> _ASSIGNMENT_
Using the records below, give again exactly the lines from the line that contains "(t.st = .open_" through the line that contains "(abort = 0 → x.st = .queued", both ends included, and only those.

(Dataset entries)
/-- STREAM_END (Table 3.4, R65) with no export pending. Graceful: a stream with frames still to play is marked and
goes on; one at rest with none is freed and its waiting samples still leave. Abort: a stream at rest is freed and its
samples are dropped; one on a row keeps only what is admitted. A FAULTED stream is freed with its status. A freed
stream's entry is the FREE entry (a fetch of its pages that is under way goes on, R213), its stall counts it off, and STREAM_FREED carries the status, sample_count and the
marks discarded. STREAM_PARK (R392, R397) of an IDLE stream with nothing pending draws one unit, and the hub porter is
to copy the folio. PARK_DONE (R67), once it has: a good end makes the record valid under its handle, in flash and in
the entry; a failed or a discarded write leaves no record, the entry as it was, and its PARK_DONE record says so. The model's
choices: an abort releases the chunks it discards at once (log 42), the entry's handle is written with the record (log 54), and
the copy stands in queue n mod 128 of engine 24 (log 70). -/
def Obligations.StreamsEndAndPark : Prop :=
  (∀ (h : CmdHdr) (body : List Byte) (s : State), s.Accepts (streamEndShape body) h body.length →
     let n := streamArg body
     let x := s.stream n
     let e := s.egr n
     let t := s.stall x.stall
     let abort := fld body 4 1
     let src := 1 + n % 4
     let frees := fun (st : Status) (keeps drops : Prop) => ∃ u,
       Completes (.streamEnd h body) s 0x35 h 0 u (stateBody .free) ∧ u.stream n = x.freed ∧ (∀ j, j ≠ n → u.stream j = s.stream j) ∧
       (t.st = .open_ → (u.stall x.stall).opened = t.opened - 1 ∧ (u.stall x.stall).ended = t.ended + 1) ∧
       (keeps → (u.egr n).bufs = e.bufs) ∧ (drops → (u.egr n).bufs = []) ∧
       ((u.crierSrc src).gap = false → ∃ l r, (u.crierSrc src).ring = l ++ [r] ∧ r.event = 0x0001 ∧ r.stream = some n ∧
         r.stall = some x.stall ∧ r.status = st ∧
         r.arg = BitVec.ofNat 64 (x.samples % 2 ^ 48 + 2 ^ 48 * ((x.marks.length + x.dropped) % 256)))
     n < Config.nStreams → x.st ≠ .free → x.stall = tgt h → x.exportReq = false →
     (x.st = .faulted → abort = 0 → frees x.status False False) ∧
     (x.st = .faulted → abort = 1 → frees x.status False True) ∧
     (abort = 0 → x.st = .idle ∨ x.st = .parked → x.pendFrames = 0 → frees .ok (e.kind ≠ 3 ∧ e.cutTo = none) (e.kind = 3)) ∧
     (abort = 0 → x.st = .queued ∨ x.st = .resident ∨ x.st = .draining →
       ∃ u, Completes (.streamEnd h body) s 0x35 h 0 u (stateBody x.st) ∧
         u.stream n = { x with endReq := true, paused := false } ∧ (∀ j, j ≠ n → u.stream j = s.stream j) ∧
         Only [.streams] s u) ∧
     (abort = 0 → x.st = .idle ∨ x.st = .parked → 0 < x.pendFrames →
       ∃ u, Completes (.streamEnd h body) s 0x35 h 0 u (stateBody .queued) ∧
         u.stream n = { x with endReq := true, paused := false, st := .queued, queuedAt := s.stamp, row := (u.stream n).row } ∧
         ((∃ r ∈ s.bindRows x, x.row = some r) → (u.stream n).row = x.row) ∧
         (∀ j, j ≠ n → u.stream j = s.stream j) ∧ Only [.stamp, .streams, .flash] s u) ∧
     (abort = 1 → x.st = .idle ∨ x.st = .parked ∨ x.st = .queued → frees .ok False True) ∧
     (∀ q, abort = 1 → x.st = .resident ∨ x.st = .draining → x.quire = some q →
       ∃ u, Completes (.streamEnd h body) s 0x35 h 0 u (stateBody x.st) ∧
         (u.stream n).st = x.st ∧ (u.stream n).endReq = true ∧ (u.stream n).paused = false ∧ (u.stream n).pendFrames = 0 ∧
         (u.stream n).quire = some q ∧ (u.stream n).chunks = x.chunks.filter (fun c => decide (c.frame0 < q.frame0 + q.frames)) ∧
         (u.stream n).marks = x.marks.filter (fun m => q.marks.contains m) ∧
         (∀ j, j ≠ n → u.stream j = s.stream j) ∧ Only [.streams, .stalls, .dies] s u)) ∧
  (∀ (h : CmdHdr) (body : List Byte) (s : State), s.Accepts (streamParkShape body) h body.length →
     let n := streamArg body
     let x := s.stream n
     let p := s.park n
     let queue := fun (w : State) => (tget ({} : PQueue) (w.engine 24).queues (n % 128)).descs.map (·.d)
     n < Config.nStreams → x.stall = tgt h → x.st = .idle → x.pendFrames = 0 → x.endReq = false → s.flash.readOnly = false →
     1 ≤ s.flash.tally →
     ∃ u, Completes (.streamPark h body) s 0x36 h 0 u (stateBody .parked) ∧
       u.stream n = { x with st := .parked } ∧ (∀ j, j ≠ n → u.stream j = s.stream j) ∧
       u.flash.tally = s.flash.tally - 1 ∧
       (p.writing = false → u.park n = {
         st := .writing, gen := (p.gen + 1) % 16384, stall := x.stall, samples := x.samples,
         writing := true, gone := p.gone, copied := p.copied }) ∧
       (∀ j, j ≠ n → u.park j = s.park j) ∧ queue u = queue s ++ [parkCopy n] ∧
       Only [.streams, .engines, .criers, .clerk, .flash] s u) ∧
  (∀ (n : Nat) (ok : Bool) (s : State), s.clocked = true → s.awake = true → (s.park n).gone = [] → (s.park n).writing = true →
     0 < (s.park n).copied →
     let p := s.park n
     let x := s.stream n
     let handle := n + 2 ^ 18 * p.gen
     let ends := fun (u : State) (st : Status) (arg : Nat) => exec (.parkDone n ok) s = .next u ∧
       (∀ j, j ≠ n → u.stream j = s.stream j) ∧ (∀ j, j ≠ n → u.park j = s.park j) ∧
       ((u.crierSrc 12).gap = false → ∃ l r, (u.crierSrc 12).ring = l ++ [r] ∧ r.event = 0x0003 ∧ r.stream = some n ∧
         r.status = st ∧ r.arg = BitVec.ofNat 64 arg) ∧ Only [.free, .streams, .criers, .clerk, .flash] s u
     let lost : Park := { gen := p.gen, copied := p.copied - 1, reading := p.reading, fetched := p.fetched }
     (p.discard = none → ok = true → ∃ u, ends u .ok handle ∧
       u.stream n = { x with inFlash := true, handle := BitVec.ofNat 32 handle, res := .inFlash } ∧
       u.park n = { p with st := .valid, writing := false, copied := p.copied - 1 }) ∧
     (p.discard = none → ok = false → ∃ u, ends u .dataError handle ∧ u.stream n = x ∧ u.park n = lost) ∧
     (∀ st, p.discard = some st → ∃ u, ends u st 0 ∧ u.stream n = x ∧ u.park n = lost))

* * *

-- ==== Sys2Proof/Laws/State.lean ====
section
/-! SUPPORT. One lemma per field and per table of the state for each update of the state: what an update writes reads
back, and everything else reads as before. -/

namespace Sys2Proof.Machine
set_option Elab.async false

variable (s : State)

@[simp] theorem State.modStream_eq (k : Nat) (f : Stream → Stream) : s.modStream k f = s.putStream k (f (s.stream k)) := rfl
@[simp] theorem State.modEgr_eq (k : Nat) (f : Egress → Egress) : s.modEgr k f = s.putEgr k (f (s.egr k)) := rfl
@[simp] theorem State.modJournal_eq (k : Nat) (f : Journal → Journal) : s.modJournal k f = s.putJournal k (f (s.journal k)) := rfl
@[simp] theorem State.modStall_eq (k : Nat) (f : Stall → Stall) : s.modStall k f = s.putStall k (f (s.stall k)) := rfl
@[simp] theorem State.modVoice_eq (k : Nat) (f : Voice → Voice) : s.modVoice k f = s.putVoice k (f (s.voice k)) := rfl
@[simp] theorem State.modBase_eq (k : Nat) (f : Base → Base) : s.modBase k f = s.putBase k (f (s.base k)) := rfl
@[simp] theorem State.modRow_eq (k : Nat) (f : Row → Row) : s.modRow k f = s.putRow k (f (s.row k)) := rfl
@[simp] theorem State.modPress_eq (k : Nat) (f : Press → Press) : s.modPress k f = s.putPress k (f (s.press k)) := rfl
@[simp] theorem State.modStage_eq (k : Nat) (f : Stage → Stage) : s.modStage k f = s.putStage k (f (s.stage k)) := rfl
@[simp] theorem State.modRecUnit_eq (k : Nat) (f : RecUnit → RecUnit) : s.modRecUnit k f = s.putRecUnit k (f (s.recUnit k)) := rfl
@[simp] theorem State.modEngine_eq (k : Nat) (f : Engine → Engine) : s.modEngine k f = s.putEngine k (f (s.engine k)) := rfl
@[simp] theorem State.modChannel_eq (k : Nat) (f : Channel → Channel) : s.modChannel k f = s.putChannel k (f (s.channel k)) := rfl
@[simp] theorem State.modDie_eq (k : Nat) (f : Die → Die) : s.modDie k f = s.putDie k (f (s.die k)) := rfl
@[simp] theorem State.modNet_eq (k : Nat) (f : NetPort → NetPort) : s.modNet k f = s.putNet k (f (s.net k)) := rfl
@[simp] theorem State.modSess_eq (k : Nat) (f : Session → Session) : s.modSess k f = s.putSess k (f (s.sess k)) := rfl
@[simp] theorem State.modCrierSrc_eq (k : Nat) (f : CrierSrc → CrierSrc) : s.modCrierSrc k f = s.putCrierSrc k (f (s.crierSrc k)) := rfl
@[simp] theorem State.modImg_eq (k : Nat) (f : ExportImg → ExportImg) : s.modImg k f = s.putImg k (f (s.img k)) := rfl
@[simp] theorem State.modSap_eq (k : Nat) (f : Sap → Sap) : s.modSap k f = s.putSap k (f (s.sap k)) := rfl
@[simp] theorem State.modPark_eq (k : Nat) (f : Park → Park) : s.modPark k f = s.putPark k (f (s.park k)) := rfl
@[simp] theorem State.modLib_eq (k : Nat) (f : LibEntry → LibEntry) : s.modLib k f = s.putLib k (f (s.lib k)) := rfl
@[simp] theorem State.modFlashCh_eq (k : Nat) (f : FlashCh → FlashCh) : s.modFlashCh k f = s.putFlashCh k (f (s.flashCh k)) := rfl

> _FINISHED TASK_
       (t.st = .open_ → (u.stall x.stall).opened = t.opened - 1 ∧ (u.stall x.stall).ended = t.ended + 1) ∧
       (keeps → (u.egr n).bufs = e.bufs) ∧ (drops → (u.egr n).bufs = []) ∧
       ((u.crierSrc src).gap = false → ∃ l r, (u.crierSrc src).ring = l ++ [r] ∧ r.event = 0x0001 ∧ r.stream = some n ∧
         r.stall = some x.stall ∧ r.status = st ∧
         r.arg = BitVec.ofNat 64 (x.samples % 2 ^ 48 + 2 ^ 48 * ((x.marks.length + x.dropped) % 256)))
     n < Config.nStreams → x.st ≠ .free → x.stall = tgt h → x.exportReq = false →
     (x.st = .faulted → abort = 0 → frees x.status False False) ∧
     (x.st = .faulted → abort = 1 → frees x.status False True) ∧
     (abort = 0 → x.st = .idle ∨ x.st = .parked → x.pendFrames = 0 → frees .ok (e.kind ≠ 3 ∧ e.cutTo = none) (e.kind = 3)) ∧
     (abort = 0 → x.st = .queued ∨ x.st = .resident ∨ x.st = .draining →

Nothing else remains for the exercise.